Saved entries
===============
-- ==== Sys2Proof/Laws/RunsOperators.lean ====
section
/-!
SUPPORT. What the operators, MERGE, the Parapets and the decoders keep.
-/

namespace Sys2Proof.Machine

open Sys2Proof

set_option linter.tactic.unusedName false

/-! ### Numeric -/

theorem execConvert_runs {ks : Bool} {s₀ u₀ : State} (h₀ : Runs ks s₀ u₀) (item : Nat) :
    RunsOut ks s₀ (execConvert item u₀) := by
  unfold execConvert
  repeat' first
    | with_reducible assumption | (with_reducible intro _; try dsimp -zeta only) | with_reducible apply runsOut_finish
    | with_reducible apply runOp_runs

theorem execQuant_runs {ks : Bool} {s₀ u₀ : State} (h₀ : Runs ks s₀ u₀) (item : Nat) :
    RunsOut ks s₀ (execQuant item u₀) := by
  unfold execQuant
  repeat' first
    | with_reducible assumption | (with_reducible intro _; try dsimp -zeta only) | with_reducible apply runsOut_finish
    | with_reducible apply runOp_runs

/-! ### Compress -/

theorem execCompress_runs {ks : Bool} {s₀ u₀ : State} (h₀ : Runs ks s₀ u₀) (item : Nat) :
    RunsOut ks s₀ (execCompress item u₀) := by
  unfold execCompress
  repeat' first
    | with_reducible assumption | (with_reducible intro _; try dsimp -zeta only) | with_reducible apply runsOut_finish
    | with_reducible apply runOp_runs

theorem execDecompress_runs {ks : Bool} {s₀ u₀ : State} (h₀ : Runs ks s₀ u₀) (item : Nat) :
    RunsOut ks s₀ (execDecompress item u₀) := by
  unfold execDecompress
  repeat' first
    | with_reducible assumption | (with_reducible intro _; try dsimp -zeta only) | with_reducible apply runsOut_finish
    | with_reducible apply runOp_runs

theorem execDigest_runs {ks : Bool} {s₀ u₀ : State} (h₀ : Runs ks s₀ u₀) (item : Nat) :
    RunsOut ks s₀ (execDigest item u₀) := by
  unfold execDigest
  repeat' first
    | with_reducible assumption | (with_reducible intro _; try dsimp -zeta only) | with_reducible apply runsOut_finish
    | with_reducible apply runOp_runs

/-! ### Copies -/

theorem execCopyLayout_runs {ks : Bool} {s₀ u₀ : State} (h₀ : Runs ks s₀ u₀) (item : Nat) :
    RunsOut ks s₀ (execCopyLayout item u₀) := by
  unfold execCopyLayout
  repeat' first
    | with_reducible assumption
    | exact runsOut_fault _
    | with_reducible apply runsOut_finish
    | with_reducible apply runsOut_ok
    | (with_reducible intro _; try dsimp -zeta only)
    | with_reducible apply askExtents_runs
    | with_reducible apply applyRes_runs
    | (refine takeOp_moved ?_ (by with_reducible assumption))
    | (refine takeOp_go ?_ (by with_reducible assumption))
    | (extract_lets +onlyGivenNames x; refine runsOut_cut (v := x) ?_ ?_; dsimp -zeta only [x]; clear x; rotate_left; intro _; clear_value x)
    | (extract_lets +onlyGivenNames x; refine runs_cut (v := x) ?_ ?_; dsimp -zeta only [x]; clear x; rotate_left; intro _; clear_value x)
    | extract_lets +onlyGivenNames x
    | split
    | (clear_value *; split)
    | (with_reducible apply runs_mk; first | with_reducible assumption | with_reducible apply askExtents_runs | with_reducible apply applyRes_runs)
    | (apply runs_mk; first | with_reducible assumption | with_reducible apply askExtents_runs | with_reducible apply applyRes_runs)
    | (apply runs_more; first | with_reducible assumption | with_reducible apply askExtents_runs | with_reducible apply applyRes_runs)

theorem execStoreFused_runs {ks : Bool} {s₀ u₀ : State} (h₀ : Runs ks s₀ u₀) (item : Nat) :
    RunsOut ks s₀ (execStoreFused item u₀) := by
  unfold execStoreFused
  repeat' first
    | with_reducible assumption | (with_reducible intro _; try dsimp -zeta only) | with_reducible apply runsOut_finish
    | with_reducible apply runOp_runs

/-! ### Relational -/

theorem execFilter_runs {ks : Bool} {s₀ u₀ : State} (h₀ : Runs ks s₀ u₀) (item : Nat) :
    RunsOut ks s₀ (execFilter item u₀) := by
  unfold execFilter
  repeat' first
    | with_reducible assumption | (with_reducible intro _; try dsimp -zeta only) | with_reducible apply runsOut_finish
    | with_reducible apply runOp_runs

theorem execProject_runs {ks : Bool} {s₀ u₀ : State} (h₀ : Runs ks s₀ u₀) (item : Nat) :
    RunsOut ks s₀ (execProject item u₀) := by
  unfold execProject
  repeat' first
    | with_reducible assumption | (with_reducible intro _; try dsimp -zeta only) | with_reducible apply runsOut_finish
    | with_reducible apply runOp_runs

theorem execHash_runs {ks : Bool} {s₀ u₀ : State} (h₀ : Runs ks s₀ u₀) (item : Nat) :
    RunsOut ks s₀ (execHash item u₀) := by
  unfold execHash
  repeat' first
    | with_reducible assumption | (with_reducible intro _; try dsimp -zeta only) | with_reducible apply runsOut_finish
    | with_reducible apply runOp_runs

theorem execBucket_runs {ks : Bool} {s₀ u₀ : State} (h₀ : Runs ks s₀ u₀) (item : Nat) :
    RunsOut ks s₀ (execBucket item u₀) := by
  unfold execBucket
  repeat' first
    | with_reducible assumption | (with_reducible intro _; try dsimp -zeta only) | with_reducible apply runsOut_finish
    | with_reducible apply runOp_runs

theorem execCross_runs {ks : Bool} {s₀ u₀ : State} (h₀ : Runs ks s₀ u₀) (item : Nat) :
    RunsOut ks s₀ (execCross item u₀) := by
  unfold execCross
  repeat' first
    | with_reducible assumption | (with_reducible intro _; try dsimp -zeta only) | with_reducible apply runsOut_finish
    | with_reducible apply runOp_runs

theorem execNorm_runs {ks : Bool} {s₀ u₀ : State} (h₀ : Runs ks s₀ u₀) (item : Nat) :
    RunsOut ks s₀ (execNorm item u₀) := by
  unfold execNorm
  repeat' first
    | with_reducible assumption | (with_reducible intro _; try dsimp -zeta only) | with_reducible apply runsOut_finish
    | with_reducible apply runOp_runs
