theorem execApplySlotCopy_runs {ks : Bool} {s₀ u₀ : State} (h₀ : Runs ks s₀ u₀) (item : Nat) : RunsOut ks s₀ (execApplySlotCopy item u₀) := by
  unfold execApplySlotCopy
  cases getItem u₀ item with
  | none => exact runsOut_ok h₀
  | some it =>
    dsimp -zeta only
    cases slotsOf u₀ item with
    | nil => exact runsOut_ok h₀
    | cons z0 zs =>
      dsimp -zeta only
      extract_lets flagged done skips s1 s2 s3 s4
      have h1 : Runs ks s₀ s1 := freePier_runs (modItem_runs h₀ _ _) _
      clear_value s1
      have h2 : Runs ks s₀ s2 := runs_foldl h1 _ _ (fun v x hv => copySlot_runs hv _ _ _)
      clear_value s2
      have h4 : Runs ks s₀ s4 := advanceApplied_runs (markSlots_runs (landSlots_runs h2 _) _) _ _
      clear_value s4
      split
      · exact runsOut_ok h₀
      · split
        · exact runsOut_finish (modItem_runs (writeSkipBlock_runs h₀ _ _) _ _)
        · split
          · exact runsOut_ok h₀
          · split
            · exact runsOut_finish (commitRun_runs (setSlots_runs (countSlots_runs h4 _) _ _) _)
            · exact runsOut_finish h4

theorem writeTrailer_runs {ks : Bool} {s₀ u₀ : State} (h₀ : Runs ks s₀ u₀) (c : Nat) (r : Nat) (i : Nat) (d : Desc) :
    Runs ks s₀ (writeTrailer u₀ c r i d) := by
  unfold writeTrailer
  repeat' first
    | with_reducible assumption | (with_reducible intro _; try dsimp -zeta only) | with_reducible apply event_runs
    | with_reducible apply bump_runs | with_reducible apply deckWrite_runs | with_reducible apply modDesc_runs
    | with_reducible apply issueWrites_runs
    | (extract_lets +onlyGivenNames x; refine runs_cut (v := x) ?_ ?_; dsimp -zeta only [x]; clear x; rotate_left; intro _; clear_value x)
    | extract_lets +onlyGivenNames x | split | apply runs_mk

theorem sendCloses_runs {ks : Bool} {s₀ u₀ : State} (h₀ : Runs ks s₀ u₀) (c : Nat) (r : Nat) (i : Nat) (x : Ctx) (d : Desc) (o : List Byte) : Runs ks s₀ (sendCloses u₀ c r i x d o) := by
  unfold sendCloses
  repeat' first
    | with_reducible assumption | (with_reducible intro _; try dsimp -zeta only) | with_reducible apply modDesc_runs
    | with_reducible apply issue_runs | with_reducible apply mergeArrive_runs
    | (with_reducible refine runs_foldl ?_ _ _ (fun v x hv => ?_); rotate_left; try dsimp -zeta only)
    | (extract_lets +onlyGivenNames x; refine runs_cut (v := x) ?_ ?_; dsimp -zeta only [x]; clear x; rotate_left; intro _; clear_value x)
    | extract_lets +onlyGivenNames x | split | apply runs_mk

theorem startCloses_runs {ks : Bool} {s₀ u₀ : State} (h₀ : Runs ks s₀ u₀) (c : Nat) (r : Nat) (i : Nat) :
    Runs ks s₀ (startCloses u₀ c r i) := by
  unfold startCloses
  repeat' first
    | with_reducible assumption | (with_reducible intro _; try dsimp -zeta only) | with_reducible apply modDesc_runs
    | with_reducible apply issueReads_runs | with_reducible apply sendCloses_runs
    | (with_reducible refine runs_foldl ?_ _ _ (fun v x hv => ?_); rotate_left; try dsimp -zeta only)
    | (extract_lets +onlyGivenNames x; refine runs_cut (v := x) ?_ ?_; dsimp -zeta only [x]; clear x; rotate_left; intro _; clear_value x)
    | extract_lets +onlyGivenNames x | split | apply runs_mk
===============
Your task is to reproduce the entries exactly, starting at the first line and ending with the line containing "### Numeric -/".

-- ==== Sys2Proof/Laws/RunsOperators.lean ====
section
/-!
SUPPORT. What the operators, MERGE, the Parapets and the decoders keep.
-/

namespace Sys2Proof.Machine

open Sys2Proof

set_option linter.tactic.unusedName false

/-! ### Numeric -/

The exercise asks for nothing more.